=== AIM OF THE TASK ===
Once the line with "posted (R451). -/" is found in the data, output it and each following line exactly, up to and including the line with "(writeOverflow s d) d r)", and nothing before or after.

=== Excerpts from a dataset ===
/-- `SPACE_CREATE` (R388). -/
def execSpaceCreate (die queue : Nat) (bar : Bool) (tag : BitVec 32) (desc : BitVec 64) (sp : Byte) (s : State) :
    Host.Outcome State Fault Refusal :=
  .next (withPacket s die queue (.spaceCreate die queue bar tag desc sp) (fun rd s =>
    match readDesc s die desc.toNat with
    | .error (.busy h) => .error h
    | .error _ => .ok (queueError s die queue 8 tag rd 0)
    | .ok (s, none) => .ok (queueError s die queue 8 tag rd 0)
    | .ok (s, some b) => .ok ((createSpace s die sp.toNat b).getD (queueError s die queue 8 tag rd 0))))

/-- Nothing holds a space against its removal (R389). -/
def spaceIdle (x : Space) : Bool := x.rebal.isNone && x.recs.all (fun (e : Nat × KRec) => e.2.rpin == 0 && e.2.wpin == 0)

/-- A parsed `SPACE_DESTROY` removes its space, is refused, or goes on waiting (R389, R458). -/
def tryDestroy (s : State) (d : Nat) (r : DestroyReq) : State :=
  let ended (s : State) (st : W64) : State :=
    packetEnds (s.modDie d (fun x => { x with destroyQ := x.destroyQ.erase r })) d r.queue 8 r.tag r.rd st
  match Tab.get? s.spaces r.sp with
  | none => packetDone (queueError (s.modDie d (fun x => { x with destroyQ := x.destroyQ.erase r })) d r.queue 8 r.tag r.rd 0) d r.queue r.rd
  | some x =>
    if spaceIdle x then ended (clearGroup { s with spaces := Tab.erase s.spaces r.sp } x (16 + r.sp)) 0 else s

/-- `SPACE_DESTROY` (R389): the packet is parsed, or one that waits is tried again. -/
def execSpaceDestroy (die queue : Nat) (bar : Bool) (tag : BitVec 32) (sp : Byte) (s : State) : Host.Outcome State Fault Refusal :=
  .next (match (s.die die).destroyQ.find? (fun r => r.queue == queue && r.tag == tag && r.sp == sp.toNat) with
    | some r => tryDestroy s die r
    | none =>
      withPacket s die queue (.spaceDestroy die queue bar tag sp) (fun rd s =>
        let r : DestroyReq := ⟨sp.toNat, queue, tag, rd⟩
        .ok (tryDestroy ((packetOpen s die queue rd).modDie die (fun x => { x with destroyQ := x.destroyQ ++ [r] })) die r)))

/-! ### The event ring (R451 to R454, R456) -/

/-- EVCTL.en as it reads (R451). -/
def Die.ringOn (x : Die) : Bool := x.evEn && ringOk x.evBase.toNat x.evLsz.toNat

/-- The ring has room (R451). -/
def Die.ringRoom (x : Die) : Bool := x.ringOn && (x.evWr - x.evRd).toNat != 2 ^ x.evLsz.toNat

/-- Writes a record to the ring, raises `wr` and signals MSI-X vector 0 (R452). -/
def writeRecord (s : State) (d : Nat) (r : List Byte) : State :=
  let x := s.die d
  let s := wrBytes s (x.evBase.toNat + 64 * (x.evWr.toNat % 2 ^ x.evLsz.toNat)) r
  let s := s.modDie d (fun x => { x with evWr := x.evWr + 1 })
  { s with msix := if s.msix.contains (d, 0) then s.msix else s.msix ++ [(d, 0)] }

/-- The overflow record, when one is owed and there is room (R454). -/
def writeOverflow (s : State) (d : Nat) : State :=
  let x := s.die d
  if x.evSince = 0 || !x.ringRoom then s
  else
    writeRecord (s.modDie d (fun x => { x with evSince := 0 })) d
      (evRecord 2 d 0xFFFF 0xFF 0xFF 0 0 0 (BitVec.ofNat 64 x.evSince) 0 (s.cyc d))

/-- The type of a record is posted (R451). -/
def Die.posts (x : Die) (r : List Byte) : Bool := (x.evMsk ||| 0xE).getLsbD (fieldAt r 0 1)

/-- Posts one record: masked, written, or lost (R451, R452, R454). -/
def postRecord (s : State) (d : Nat) (r : List Byte) : State :=
  let x := s.die d
  if !x.posts r then s
  else if x.ringRoom then writeRecord s d r
  else s.modDie d (fun x => { x with evLost := if x.evLost == 0xFFFFFFFF then x.evLost else x.evLost + 1, evSince := x.evSince + 1 })

/-- Records handed to the beater are posted in order, each behind an overflow record that is owed. -/
def flushRecords (d : Nat) : List (List Byte) → State → State
  | [], s => s
  | r :: t, s => flushRecords d t (postRecord (writeOverflow s d) d r)

/-- `EVENT_CONFIG` (R456). -/
def execEventConfig (die queue : Nat) (bar : Bool) (tag : BitVec 32) (base : BitVec 64) (lsz : Byte) (mask : BitVec 16) (s : State) :
    Host.Outcome State Fault Refusal :=
  .next (withPacket s die queue (.eventConfig die queue bar tag base lsz mask) (fun _ s =>
    let s := flushRecords die (s.die die).evPend s
    .ok (s.modDie die (fun x =>
      { x with evPend := [], evBase := base, evLsz := lsz.truncate 5, evMsk := mask ||| 0xE, evWr := 0, evRd := 0, evEn := true }))))

/-- `NOP` (R386). -/
def execNopPacket (die queue : Nat) (bar : Bool) (tag : BitVec 32) (s : State) : Host.Outcome State Fault Refusal :=
  .next (withPacket s die queue (.nopPacket die queue bar tag) (fun _ s => .ok s))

=== EXERCISE OUTPUT ===
/-- The type of a record is posted (R451). -/
def Die.posts (x : Die) (r : List Byte) : Bool := (x.evMsk ||| 0xE).getLsbD (fieldAt r 0 1)

/-- Posts one record: masked, written, or lost (R451, R452, R454). -/
def postRecord (s : State) (d : Nat) (r : List Byte) : State :=
  let x := s.die d
  if !x.posts r then s
  else if x.ringRoom then writeRecord s d r
  else s.modDie d (fun x => { x with evLost := if x.evLost == 0xFFFFFFFF then x.evLost else x.evLost + 1, evSince := x.evSince + 1 })

/-- Records handed to the beater are posted in order, each behind an overflow record that is owed. -/
def flushRecords (d : Nat) : List (List Byte) → State → State
  | [], s => s
  | r :: t, s => flushRecords d t (postRecord (writeOverflow s d) d r)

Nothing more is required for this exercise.